PEI-Stäbe als rundes Halbzeug
PEI-Stäbe bestehen aus einem hochtemperaturbeständigen technischen Kunststoff und liegen als Vollmaterial mit rundem Querschnitt vor. Sie dienen als Ausgangsmaterial für Drehteile, Buchsen, Distanzstücke, Isolierteile oder andere präzise bearbeitete Komponenten. Im Unterschied zu Granulat oder Formteilen wird das Material hier nicht erst in eine Form gebracht, sondern gezielt aus dem Halbzeug abgetragen.
Typische Einsatzfälle in technischen Anwendungen
PEI-Stäbe kommen dort zum Einsatz, wo Bauteile mechanisch bearbeitet werden und gleichzeitig Anforderungen an Temperaturbeständigkeit, Masshaltigkeit oder elektrische Isolation bestehen. Typische Kontexte sind Prototypen, Kleinserien, Ersatzteile und funktionale Maschinenelemente. Das Rundformat ist besonders geeignet, wenn Bauteile auf Drehmaschinen gefertigt werden oder wenn aus dem vollen Material zylindrische Geometrien entstehen.
Abmessungen, Ausführungen und Bearbeitung
Stäbe werden je nach Anwendung in unterschiedlichen Durchmessern und Längen bereitgestellt. Für die Weiterverarbeitung sind unter anderem Oberflächenzustand, Toleranzbereich und die Eignung für Drehen, Bohren, Fräsen oder Gewindebearbeitung relevant.
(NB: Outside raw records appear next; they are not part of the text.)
-- ==== Sys2Proof/Laws/Decode.lean ====
section
/-! SUPPORT. The fields of a presented command, and what the second decoding stage selects at each `progress`. -/

namespace Sys2Proof

@[simp] theorem cmdField_append (blk : BitVec 128) (cmd : BitVec 3) : cmdField (blk ++ cmd : BitVec 131) = cmd := by
  unfold cmdField
  exact BitVec.extractLsb'_append_eq_right

@[simp] theorem blkField_append (blk : BitVec 128) (cmd : BitVec 3) : blkField (blk ++ cmd : BitVec 131) = blk := by
  unfold blkField
  exact BitVec.extractLsb'_append_eq_left

/-- The encoder puts the row's code in `cmd`. -/
@[simp] theorem cmdField_encode (i : Instr) : cmdField (encode i) = i.code := cmdField_append _ _

/-- The encoder puts LOAD's block in `blk`. -/
@[simp] theorem blkField_encode (i : Instr) : blkField (encode i) = i.operand := blkField_append _ _

/-! What stage 1 makes of each code, whatever stands on `blk`. -/

@[simp] theorem decode_nop (blk : BitVec 128) : decode (blk ++ 0b000#3 : BitVec 131) = .ok .nop := by
  rw [decode, cmdField_append]
  rfl

@[simp] theorem decode_reset (blk : BitVec 128) : decode (blk ++ 0b001#3 : BitVec 131) = .ok .reset := by
  rw [decode, cmdField_append]
  rfl

@[simp] theorem decode_load (blk : BitVec 128) : decode (blk ++ 0b010#3 : BitVec 131) = .ok (.load blk) := by
  rw [decode, cmdField_append, blkField_append]
  rfl

@[simp] theorem decode_reserved3 (blk : BitVec 128) : decode (blk ++ 0b011#3 : BitVec 131) = .error (.reservedCode 0b011#3) := by
  rw [decode, cmdField_append]
  rfl

@[simp] theorem decode_advanceEncrypt (blk : BitVec 128) : decode (blk ++ 0b100#3 : BitVec 131) = .ok .advanceEncrypt := by
  rw [decode, cmdField_append]
  rfl

@[simp] theorem decode_advanceDecrypt (blk : BitVec 128) : decode (blk ++ 0b101#3 : BitVec 131) = .ok .advanceDecrypt := by
  rw [decode, cmdField_append]
  rfl

@[simp] theorem decode_reserved6 (blk : BitVec 128) : decode (blk ++ 0b110#3 : BitVec 131) = .error (.reservedCode 0b110#3) := by
  rw [decode, cmdField_append]
  rfl

@[simp] theorem decode_reserved7 (blk : BitVec 128) : decode (blk ++ 0b111#3 : BitVec 131) = .error (.reservedCode 0b111#3) := by
  rw [decode, cmdField_append]
  rfl

theorem encStepAt_idle {p : BitVec 8} (h : p.toNat = 0) : encStepAt p = some .idle := by simp [encStepAt, h]

theorem encStepAt_round {p : BitVec 8} {k : Fin 128} (h : p.toNat = k.val + 1) (hk : k.val % 16 ≠ 15) :
    encStepAt p = some (.round k) := by
  have h1 : k.val + 1 ≤ 128 := k.isLt
  simp [encStepAt, h, hk, h1]

theorem encStepAt_roundL {p : BitVec 8} {k : Fin 128} (h : p.toNat = k.val + 1) (hk : k.val % 16 = 15) :
    encStepAt p = some (.roundL k) := by
  have h1 : k.val + 1 ≤ 128 := k.isLt
  simp [encStepAt, h, hk, h1]

theorem encStepAt_whiten {p : BitVec 8} {i : Fin 4} (h : p.toNat = 129 + i.val) :
    encStepAt p = some (.whiten i) := by
  have h1 : i.val < 4 := i.isLt
  simp [encStepAt, h, show ¬ 129 + i.val ≤ 128 by omega, show 129 + i.val ≤ 132 by omega]

theorem encStepAt_materialize {p : BitVec 8} (h : p.toNat = 133) : encStepAt p = some .materialize := by
  simp [encStepAt, h]

theorem encStepAt_terminate {p : BitVec 8} (h : p.toNat = 134) : encStepAt p = some .terminate := by
  simp [encStepAt, h]

theorem encStepAt_reserved {p : BitVec 8} (h : 135 ≤ p.toNat) : encStepAt p = none := by
  simp [encStepAt, show ¬ p.toNat = 0 by omega, show ¬ p.toNat ≤ 128 by omega, show ¬ p.toNat ≤ 132 by omega,
    show ¬ p.toNat = 133 by omega, show ¬ p.toNat = 134 by omega]

theorem decStepAt_idle {p : BitVec 8} (h : p.toNat = 0) : decStepAt p = some .idle := by simp [decStepAt, h]

theorem decStepAt_whiten {p : BitVec 8} {i : Fin 4} (h : p.toNat = i.val + 1) : decStepAt p = some (.whiten i) := by
  have h1 : i.val + 1 ≤ 4 := i.isLt
  simp [decStepAt, h, h1]

theorem decStepAt_round {p : BitVec 8} {k : Fin 128} (h : p.toNat + k.val = 132) (hk : k.val % 16 ≠ 15) :
    decStepAt p = some (.round k) := by
  have := k.isLt
  have e : 132 - p.toNat = k.val := by omega
  have h1 : ¬ p.toNat = 0 := by omega
  have h2 : ¬ p.toNat ≤ 4 := by omega
  have h3 : p.toNat ≤ 132 := by omega
  simp [decStepAt, h1, h2, h3, e, hk]

theorem decStepAt_linvRound {p : BitVec 8} {k : Fin 128} (h : p.toNat + k.val = 132) (hk : k.val % 16 = 15) :
    decStepAt p = some (.linvRound k) := by
  have := k.isLt
  have e : 132 - p.toNat = k.val := by omega
  have h1 : ¬ p.toNat = 0 := by omega
  have h2 : ¬ p.toNat ≤ 4 := by omega
  have h3 : p.toNat ≤ 132 := by omega
  simp [decStepAt, h1, h2, h3, e, hk]

theorem decStepAt_materialize {p : BitVec 8} (h : p.toNat = 133) : decStepAt p = some .materialize := by
  simp [decStepAt, h]

theorem decStepAt_terminate {p : BitVec 8} (h : p.toNat = 134) : decStepAt p = some .terminate := by
  simp [decStepAt, h]

theorem decStepAt_reserved {p : BitVec 8} (h : 135 ≤ p.toNat) : decStepAt p = none := by
  simp [decStepAt, show ¬ p.toNat = 0 by omega, show ¬ p.toNat ≤ 4 by omega, show ¬ p.toNat ≤ 132 by omega,
    show ¬ p.toNat = 133 by omega, show ¬ p.toNat = 134 by omega]

/-- Once for all: what stage 2 finds in the encryption direction, and at which `progress` it finds it. -/
theorem encStepAt_spec (p : BitVec 8) :
    (p.toNat = 0 ∧ encStepAt p = some .idle) ∨
    (∃ k : Fin 128, p.toNat = k.val + 1 ∧ k.val % 16 ≠ 15 ∧ encStepAt p = some (.round k)) ∨
    (∃ k : Fin 128, p.toNat = k.val + 1 ∧ k.val % 16 = 15 ∧ encStepAt p = some (.roundL k)) ∨
    (∃ i : Fin 4, p.toNat = 129 + i.val ∧ encStepAt p = some (.whiten i)) ∨
    (p.toNat = 133 ∧ encStepAt p = some .materialize) ∨
    (p.toNat = 134 ∧ encStepAt p = some .terminate) ∨
    (135 ≤ p.toNat ∧ encStepAt p = none) := by
  by_cases h0 : p.toNat = 0
  · exact .inl ⟨h0, encStepAt_idle h0⟩
  by_cases h1 : p.toNat ≤ 128
  · have hk : p.toNat = (⟨p.toNat - 1, by omega⟩ : Fin 128).val + 1 := by show p.toNat = p.toNat - 1 + 1; omega
    by_cases hm : (p.toNat - 1) % 16 = 15
    · exact .inr (.inr (.inl ⟨_, hk, hm, encStepAt_roundL hk hm⟩))
    · exact .inr (.inl ⟨_, hk, hm, encStepAt_round hk hm⟩)
  by_cases h2 : p.toNat ≤ 132
  · have hi : p.toNat = 129 + (⟨p.toNat - 129, by omega⟩ : Fin 4).val := by
      show p.toNat = 129 + (p.toNat - 129); omega
    exact .inr (.inr (.inr (.inl ⟨_, hi, encStepAt_whiten hi⟩)))
  by_cases h3 : p.toNat = 133
  · exact .inr (.inr (.inr (.inr (.inl ⟨h3, encStepAt_materialize h3⟩))))
  by_cases h4 : p.toNat = 134
  · exact .inr (.inr (.inr (.inr (.inr (.inl ⟨h4, encStepAt_terminate h4⟩)))))
  · have h5 : 135 ≤ p.toNat := by omega
    exact .inr (.inr (.inr (.inr (.inr (.inr ⟨h5, encStepAt_reserved h5⟩)))))

/-- Once for all: what stage 2 finds in the decryption direction, and at which `progress` it finds it. -/
theorem decStepAt_spec (p : BitVec 8) :
    (p.toNat = 0 ∧ decStepAt p = some .idle) ∨
    (∃ i : Fin 4, p.toNat = i.val + 1 ∧ decStepAt p = some (.whiten i)) ∨
    (∃ k : Fin 128, p.toNat + k.val = 132 ∧ k.val % 16 ≠ 15 ∧ decStepAt p = some (.round k)) ∨
    (∃ k : Fin 128, p.toNat + k.val = 132 ∧ k.val % 16 = 15 ∧ decStepAt p = some (.linvRound k)) ∨
    (p.toNat = 133 ∧ decStepAt p = some .materialize) ∨
    (p.toNat = 134 ∧ decStepAt p = some .terminate) ∨
    (135 ≤ p.toNat ∧ decStepAt p = none) := by
  by_cases h0 : p.toNat = 0
  · exact .inl ⟨h0, decStepAt_idle h0⟩
  by_cases h1 : p.toNat ≤ 4
  · have hi : p.toNat = (⟨p.toNat - 1, by omega⟩ : Fin 4).val + 1 := by show p.toNat = p.toNat - 1 + 1; omega
    exact .inr (.inl ⟨_, hi, decStepAt_whiten hi⟩)
  by_cases h2 : p.toNat ≤ 132
  · have hk : p.toNat + (⟨132 - p.toNat, by omega⟩ : Fin 128).val = 132 := by
      show p.toNat + (132 - p.toNat) = 132; omega
    by_cases hm : (132 - p.toNat) % 16 = 15
    · exact .inr (.inr (.inr (.inl ⟨_, hk, hm, decStepAt_linvRound hk hm⟩)))
    · exact .inr (.inr (.inl ⟨_, hk, hm, decStepAt_round hk hm⟩))
  by_cases h3 : p.toNat = 133
  · exact .inr (.inr (.inr (.inr (.inl ⟨h3, decStepAt_materialize h3⟩))))
  by_cases h4 : p.toNat = 134
  · exact .inr (.inr (.inr (.inr (.inr (.inl ⟨h4, decStepAt_terminate h4⟩)))))
  · have h5 : 135 ≤ p.toNat := by omega
    exact .inr (.inr (.inr (.inr (.inr (.inr ⟨h5, decStepAt_reserved h5⟩)))))

end Sys2Proof
end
Bei PEI ist zudem zu prüfen, ob die spätere Anwendung Anforderungen an Reinheit, Wärmebelastung oder elektrische Eigenschaften stellt, da diese die Wahl des konkreten Halbzeugs beeinflussen.
Abgrenzung zu Platten, Folien und Rohren
Innerhalb der Halbzeuge decken Stäbe vor allem rotationssymmetrische oder aus Rundmaterial effizient herstellbare Teile ab. Platten sind für flächige oder prismatische Bauteile vorgesehen, Folien für sehr dünne Materialstärken und Rohre für Anwendungen mit Hohlquerschnitt. In der Hierarchie unter Polyetherimid gehört die Leistung damit nicht zur chemischen Materialauswahl selbst, sondern zur konkreten Halbzeugform für die weitere Fertigung.